PROMPT:
Among the entries below, determine how many lines contain the word "matrixDone" and state only that figure.

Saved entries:
__________________________________________________
/-- A launch that is over taken out: its hasp lines are free, and what it pinned for a peer is unpinned (R343, R369). -/
def State.dropLaunch (s : State) (k : Nat) : State :=
  let s1 := match s.launch? k with
    | some l => l.pins.foldl (fun (st : State) i => st.unpin l.ctx i) s
    | none => s
  { s1 with fe := { s1.fe with launches := NMap.del k s1.fe.launches }
            hasps := s1.hasps.filter (fun h => h.2.launch != k) }

/-- A command that is over reported: counters, entry, MSI, trace; its handles are unpinned and its launch is taken out
(R386, R387, R391, R517). With `force`, an entry that waits for a page is dropped. -/
def State.completeCmd (s : State) (ring : RingId) (count : Nat) (force : Bool) : State :=
  match s.ring? ring with
  | none => s
  | some r =>
    match r.cmds.find? (fun m => m.count == count) with
    | none => s
    | some m =>
      match s.completion m with
      | none => s
      | some (st, det, info, fl, s1) =>
        let faulted : Bool := match ring with
          | .admin => false
          | .ring c _ => (s.ctx c).state == .faulted
        let ready : Chk Unit :=
          (s1.ringCanWrite ring r.nextEntry 32).bind fun _ =>
          (s1.ringCanWrite ring (s1.ringEntry ring + 48) 9).bind fun _ => s1.canPin (ringCtx ring) m.pins
        let last (st1 : State) : State :=
          let a := match m.launch with | some k => st1.dropLaunch k | none => st1
          match ring with
          | .admin => a
          | .ring c _ => a.settleOff c
        let lost : State := m.pins.foldl (fun st i => st.unpin (ringCtx ring) i)
          (s1.updRing ring (fun x => { x with cmds := x.cmds.filter (fun y => y.count != count) }))
        match ready, force with
        | .ok _, _ =>
          let s2 := s1.postEntry ring m 0 st det fl info (bitAt m.desc 32)
          let s3 := m.pins.foldl (fun st i => st.unpin (ringCtx ring) i) s2
          last (s3.trace 6 (s.ringWard ring) (ringCtx ring) 0 0 (count % 2 ^ 16 + ringNum ring * 2 ^ 16 + st * 2 ^ 19))
        | .page va, false => s1.ringPage ring va
        | .page _, true => last lost
        -- the entry is lost; a context that is not yet faulted is faulted (R576)
        | k, _ => last (if faulted then lost else lost.ringMiss ring k)

/-- Whether a ring has a command of a count fetched and not completed. -/
def State.holdsCmd (s : State) (ring : RingId) (count : Nat) : Bool :=
  match s.ring? ring with
  | some r => r.cmds.any (fun m => m.count == count)
  | none => false

/-- COMMAND_COMPLETION: a command that is over, with its writes visible, is reported, and its ring is fetched on (R386). -/
def execCommandCompletion (ring : RingId) (count : Nat) (s : State) : Host.Outcome State Fault Refusal :=
  if s.power.on = false ∨ s.fe.frozen.isSome then okay s
  else if s.holdsCmd ring count = false then okay s
  else
    let t := s.completeCmd ring count false
    okay (if t.holdsCmd ring count then t else if ring = .admin then (t.fetchMore ring).serveOwed else t.fetchMore ring)

/-! ### Failover (R406, R407) -/

/-- FRONT_END_TAKEOVER: the mirror on B1 takes the failed front end's work over with all it had recorded, and the keeper
raises event 5. The entries it rewrites are identical; which of them it cannot confirm, and so whose MSI it sends again,
is open: at most one for each ring. -/
def execFrontEndTakeover (s : State) : Host.Outcome State Fault Refusal :=
  if s.fe.mirror ∨ s.power.on = false ∨ s.stage ≠ .ready then okay s
  else
    let s1 : State := { s with fe := { s.fe with mirror := true } }
    let s2 := s1.fe.lastMsi.foldl (fun st m =>
      let (i, sd) := st.draw
      if Config.freeBool i ∧ sd.epochClosed = false then sd.msi m.2.1 m.2.2 else sd) s1
    okay (s2.keeperEvent 5 0)

end Sys2Proof.Machine
end

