-- ==== Sys2Proof/Machine/Snapshot.lean ====
section
/-! DEFINITION. The hang snapshot: the freeze, the image and the end of the freeze (R405, R519 to R521). -/

namespace Sys2Proof.Machine

/-- Bytes of a snapshot (R520). -/
abbrev snapBytes : Nat := 23142400

/-- SNAPSHOT: the module freezes; the front end stops fetching and placing, cores and spindles stop issuing (R519). -/
def execSnapshot (ring : RingId) (s : State) : Host.Outcome State Fault Refusal :=
  match s.startable ring [0x11] with
  | none => okay s
  | some (_, m) =>
    let dest := field m.desc 191 128
    let size := field m.desc 255 192
    let check : Chk Unit :=
      (Chk.need (decide (dest % 4096 = 0) && s.isLpRange dest snapBytes) 9 128 dest).bind fun _ =>
      Chk.need (decide (snapBytes ≤ size)) 9 192 0
    okay (s.onChk ring m.count check (fun _ =>
      ({ s with fe := { s.fe with frozen := some s.nowN } } : State).updCmd ring m.count (fun m => { m with state := .started })))

/-! ### The image (R520, R521) -/

/-- A value of an image: offset, size in bytes, number. -/
abbrev Piece := Nat × Nat × Nat

/-- The ring entries. -/
def State.snapRings (s : State) : List Piece :=
  (s.fe.ctxs.map (fun nc => nc.2.rings.map (fun nr =>
    let r := nr.2
    (0x2000 + 16 * (8 * nc.1 + nr.1), 16, r.head % 2 ^ 32 + r.tail % 2 ^ 32 * 2 ^ 32 + r.ctail % 2 ^ 32 * 2 ^ 64 +
      r.cmds.length % 2 ^ 6 * 2 ^ 96 + b2n r.waitdb * 2 ^ 102 + b2n r.dberr * 2 ^ 103 + 2 ^ 104)))).flatten

/-- The 128 bits of a global tumbler (R321). -/
def Tumbler.bits (t : Tumbler) : Nat :=
  t.count + b2n t.s * 2 ^ 32 + b2n t.u * 2 ^ 33 + b2n t.m * 2 ^ 34 + b2n t.armed * 2 ^ 35 + b2n t.armNext * 2 ^ 36 +
    t.owner * 2 ^ 48 + t.ward * 2 ^ 64 + t.armV * 2 ^ 96

/-- The global tumblers, those that nothing has touched and nothing waits for left at zero. -/
def State.snapTumblers (s : State) : List Piece :=
  ((NMap.keys s.tums ++ s.waiters.map (·.tumbler)).eraseDups).map (fun n =>
    let ws := s.waiters.filter (fun w => w.tumbler == n)
    let rings := (ws.filter (fun w => w.src.isRing)).length
    (0x202000 + 32 * n, 32, (s.tum n).bits + (ws.length - rings) * 2 ^ 128 + rings * 2 ^ 160))

/-- The local tumblers of resident tiles. -/
def State.snapLocal (s : State) : List Piece :=
  (s.cores.map (fun ck => ((ck.2.tiles.filter (fun kt => decide (kt.1 < 48))).map (fun kt => kt.2.lt.map (fun nl =>
    (0x402000 + 8 * (48 * (48 * ck.1 + kt.1) + nl.1), 8,
      nl.2.count + b2n nl.2.s * 2 ^ 32 + b2n nl.2.u * 2 ^ 33)))).flatten)).flatten

/-- The credits: homes' retry entries and transactions, ports' credits and buffers. The free buffers of the ring stops
are open (log 30). -/
def State.snapCredits (s : State) : List Piece :=
  (List.range 128).map (fun i => (0x1182000 + 2 * i, 2, Config.freeNat (s.free + i) % 2 ^ 16)) ++
  (List.range 24).map (fun h => (0x1182100 + 4 * h, 4, (s.coh.retries.filter (fun r => s.homeOf r.line == h)).length +
    (s.coh.txns.filter (fun t => s.homeOf t.1 == h)).length * 2 ^ 16)) ++
  ((List.range 16).map (fun p => (List.range 8).map (fun v => (0x1182200 + 4 * (8 * p + v), 4,
    NMap.findD 0 v (s.port p).credits % 2 ^ 16 + (if (s.port p).up then vcBuffer v else 0) % 2 ^ 16 * 2 ^ 16)))).flatten

/-- STATE of a group entry. Whether a group with results under way is ready is open: that depends on its next
instruction (log 30). -/
def State.snapState (s : State) (g : Site) (x : Group) (i : Nat) : Nat :=
  if x.halted then 7
  else match x.wait with
    | .twait .. => 2
    | .hasp .. => 3
    | .fenceDone => 4
    | .page .. => 5
    | .parked => 6
    | .ttest .. => 8
    | .merging .. => 8
    | .none =>
      if x.haltReq.isSome ∨ x.pending.isSome then 8
      else if x.loads.isEmpty ∧ x.atoms.isEmpty ∧ x.fence.isNone ∧ s.matrixBusy g = false then 1
      else if Config.freeBool (s.free + 128 + i) then 1 else 8

/-- The 1,024 bits of a group entry (R521). -/
def State.snapGroup (s : State) (g : Site) (x : Group) (i : Nat) : Nat :=
  match s.tile? g.core x.tile with
  | none => 0
  | some t =>
    let ward := (s.ctx t.ctx).ward
    let head := s.snapState g x i + ward * 2 ^ 16
    if s.hasRight 2 ward = false then head + 2 ^ 4
    else
      let waits : Nat := match x.wait with
        | .twait l id _ v _ _ => if x.halted then 0 else id % 4096 * 2 ^ 200 + b2n l * 2 ^ 212 + v * 2 ^ 216
        | .hasp line _ => if x.halted then 0 else line * 2 ^ 200
        | _ => 0
      head + t.ctx * 2 ^ 26 + x.index % 64 * 2 ^ 40 + x.pc.toNat * 2 ^ 64 + x.active.toNat * 2 ^ 128 +
        x.threads.toNat * 2 ^ 160 + x.stack.length % 64 * 2 ^ 192 + waits + t.index % 2 ^ 32 * 2 ^ 256 +
        x.tile % 64 * 2 ^ 288

/-- The group entries, numbered for their draws. -/
def State.snapGroups (s : State) : List Piece :=
  let gs := (s.cores.map (fun ck => ck.2.groups.map (fun pg => ((⟨ck.1, pg.1⟩ : Site), pg.2)))).flatten
  ((List.range gs.length).zip gs).map (fun ig =>
    (0x1192000 + 128 * (48 * ig.2.1.core + ig.2.1.place), 128, s.snapGroup ig.2.1 ig.2.2 ig.1))

/-- The header, for a capture that took `len` nanoseconds. -/
def State.snapHeader (s : State) (len : Nat) : Nat :=
  s.nowN + snapBytes * 2 ^ 64 + s.span.epoch.toNat * 2 ^ 96 + s.hinge.epoch.toNat * 2 ^ 128 + s.here * 2 ^ 160 +
    s.fe.admin.head % 2 ^ 32 * 2 ^ 176 + len % 2 ^ 32 * 2 ^ 208

/-- A capture written from an address: zero but for its entries, the header last (R519, R520). -/
def State.writeSnapshot (s : State) (tag dest len : Nat) : State :=
  let pieces := s.snapRings ++ s.snapTumblers ++ s.snapLocal ++ s.snapCredits ++ s.snapGroups ++
    (List.range 64).map (fun i => (0x1000 + 64 * i, 64, bytesNat (slotBytes (s.slot i))))
  let s1 := s.cohWrite tag dest (List.replicate snapBytes 0)
  let s2 := pieces.foldl (fun st p => st.cohPut tag (dest + p.1) p.2.1 p.2.2) s1
  { s2.cohPut tag dest 4096 (s.snapHeader len) with free := s.free + 128 + 768 * 48 }

/-! ### The end of the freeze (R519) -/

/-- Whether the matrix instructions a core has issued are done, or held by a relay that cannot go on (log 31). -/
def Core.matrixDone (k : Core) : Bool :=
  k.running.all (·.held) && (k.queue.isEmpty || k.running.any (·.held))

/-- Deadlines and budgets put off by the length of the freeze. -/
def State.thaw (s : State) (len : Nat) : State :=
  let wait : Wait → Wait
    | .twait l id n v p (some d) => .twait l id n v p (some (d + len))
    | w => w
  let core (k : Core) : Core :=
    { k with groups := NMap.mapVals (fun _ x => { x with wait := wait x.wait }) k.groups
             tiles := NMap.mapVals (fun _ t => if t.haltedAt.isSome then t else { t with paused := t.paused + len }) k.tiles }
  let cmd (m : Cmd) : Cmd := if m.op = 6 ∧ m.state = .waiting then { m with start := m.start + len } else m
  let ctx (c : Ctx) : Ctx := { c with rings := NMap.mapVals (fun _ r => { r with cmds := r.cmds.map cmd }) c.rings }
  { s with cores := NMap.mapVals (fun _ k => core k) s.cores
           fe := { s.fe with frozen := none, ctxs := NMap.mapVals (fun _ c => ctx c) s.fe.ctxs } }

/-- SNAPSHOT_CAPTURE: issued matrix work is done, the state is captured and written, and the module goes on; the command
ends OK. The capture and its writing are one instant of the timebase here (R519). -/
def execSnapshotCapture (s : State) : Host.Outcome State Fault Refusal :=
  match s.fe.frozen, s.fe.admin.cmds.find? (fun m => m.op == 0x11 && m.state == .started) with
  | some t0, some m =>
    if s.cores.any (fun ck => !ck.2.matrixDone) then okay s
    else
      let len := s.nowN - t0
      let s1 := (s.writeSnapshot m.tag (field m.desc 191 128) len).thaw len
      okay (s1.endCmd .admin m.count 0 0 0)
  | _, _ => okay s

end Sys2Proof.Machine
end

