-- ==== Sys2Proof/Machine/Hinge.lean ====
section
/-! DEFINITION. The host and the hinge: hinge-loss reset, epochs, kept contexts, retrains, IOMMU invalidations, and the MP
and TM registers that act (R265, R269, R278, R286, R323, R411, R414, R417 to R429, R459, R548 to R550, R559). -/

namespace Sys2Proof.Machine

/-! ### The host side goes (R421 events 1 and 2, R422, R559) -/

/-- A transaction of the host dropped: dirty data that an agent has given up for it goes to memory, and the next waiter
of its line is called (R302, R421). -/
def State.dropHostTxn (s : State) (line : Nat) (t : Txn) : State :=
  let put (st : State) (d : Option LineData) : State := match d with
    | some d => st.memAccept line ((List.range 128).map (fun i => (i, d.bytes.getD i 0))) d.poison d.tag
    | none => st
  let s1 := if t.granted then s else t.answers.foldl (fun st a => put st a.dirty) (put s t.dirty)
  s1.closeTxn line

/-- The host's caches discarded, its presence bits cleared, its requests and retry entries taken away (R421 event 2). -/
def State.dropHost (s : State) : State :=
  let mine := s.coh.txns.filter (fun t => t.2.stop == 10)
  let s1 := mine.foldl (fun st lt => st.dropHostTxn lt.1 lt.2) s
  let s2 := s1.dropRetries 10
  { s2 with coh := { s2.coh with
      caches := NMap.del 10 s2.coh.caches
      filter := s2.coh.filter.map (fun f => (f.1, f.2 &&& ~~~(BitVec.ofNat 11 (1 <<< 10)))) } }

/-- A command that a hinge-loss reset ends at once: one not started, or one that places no tiles (R421 event 3). -/
def Cmd.atReset (m : Cmd) : Cmd :=
  match m.state with
  | .ended _ _ _ _ => m
  | .fetched => { m with state := .ended 5 0 0 0 }
  | _ => if ([5, 6, 7, 8, 9, 10, 0x10, 0x11].contains m.op) = true then { m with state := .ended 5 0 0 0 } else m

/-- The commands of every ring under event 3; nothing of the front end waits at the tumblers any more, and a freeze for
a SNAPSHOT ends. -/
def State.resetCmds (s : State) : State :=
  let ring (r : Ring) : Ring := { r with cmds := r.cmds.map Cmd.atReset, reread := false, pageWait := none }
  let s1 : State := { s with
    fe := { s.fe with admin := ring s.fe.admin
                      ctxs := NMap.mapVals (fun _ (c : Ctx) => { c with rings := NMap.mapVals (fun _ r => ring r) c.rings }) s.fe.ctxs }
    waiters := s.waiters.filter (fun w => !w.src.isRing) }
  match s.fe.frozen with
  | some t0 => s1.thaw (s.nowN - t0)
  | none => s1

/-- The trigger of a hinge-loss reset: the epoch closes and the H-die goes into reset, its root ports' links into hot reset (R421
events 1 to 3). A trigger
during the sequence restarts nothing (R425). -/
def State.hingeTrigger (s : State) : State :=
  if s.hinge.quiescing ∨ s.stage ≠ .ready ∨ s.power.on = false then s
  else
    let h : Hinge := { s.hinge with
      up := false, quiescing := true, waitEpoch := false, hostInReset := true, since := s.nowN, tilesStopped := false
      hartrun := 1, hartrunHi := 0, poisonAddr := 0, poisonMore := false, poisonValid := false, aplic := [], imsic := []
      aplicRegs := [], mtimecmp := [], imsicFiles := [], harts := [], hostq := []
      rports := NMap.mapVals (fun _ _ => {}) s.hinge.rports }
    (({ s with hinge := h } : State).dropHost).resetCmds

/-- A write of HG.HOSTRST: any value but 0x4057 is dropped (R559). -/
def State.writeHostrst (s : State) (v : DWord) : RegW := if field v 15 0 = 0x4057 then .done s.hingeTrigger else .drop 4 s

/-- HG_HOSTRST: 0x4057 starts a hinge-loss reset; another value is dropped (R420, R425, R559). -/
def execHgHostrst (req : Requester) (v : DWord) (s : State) : Host.Outcome State Fault Refusal :=
  okay (s.winWrite req 0xB0010 8 (fun t => t.writeHostrst v))

/-- HINGE_LOSS_RESET: an admin request to the keeper, or an error of the H-die (R420). -/
def execHingeLossReset (cause : HingeCause) (s : State) : Host.Outcome State Fault Refusal :=
  match cause with
  | .adminRequest => okay s.hingeTrigger
  | .hdieError => okay s.hingeTrigger

/-- HINGE_ACK_TIMEOUT: stop 10 has acknowledged nothing for 100 µs (R420). -/
def execHingeAckTimeout (s : State) : Host.Outcome State Fault Refusal := okay s.hingeTrigger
__________________________________________________
RESPONSE TO THIS EXERCISE:
2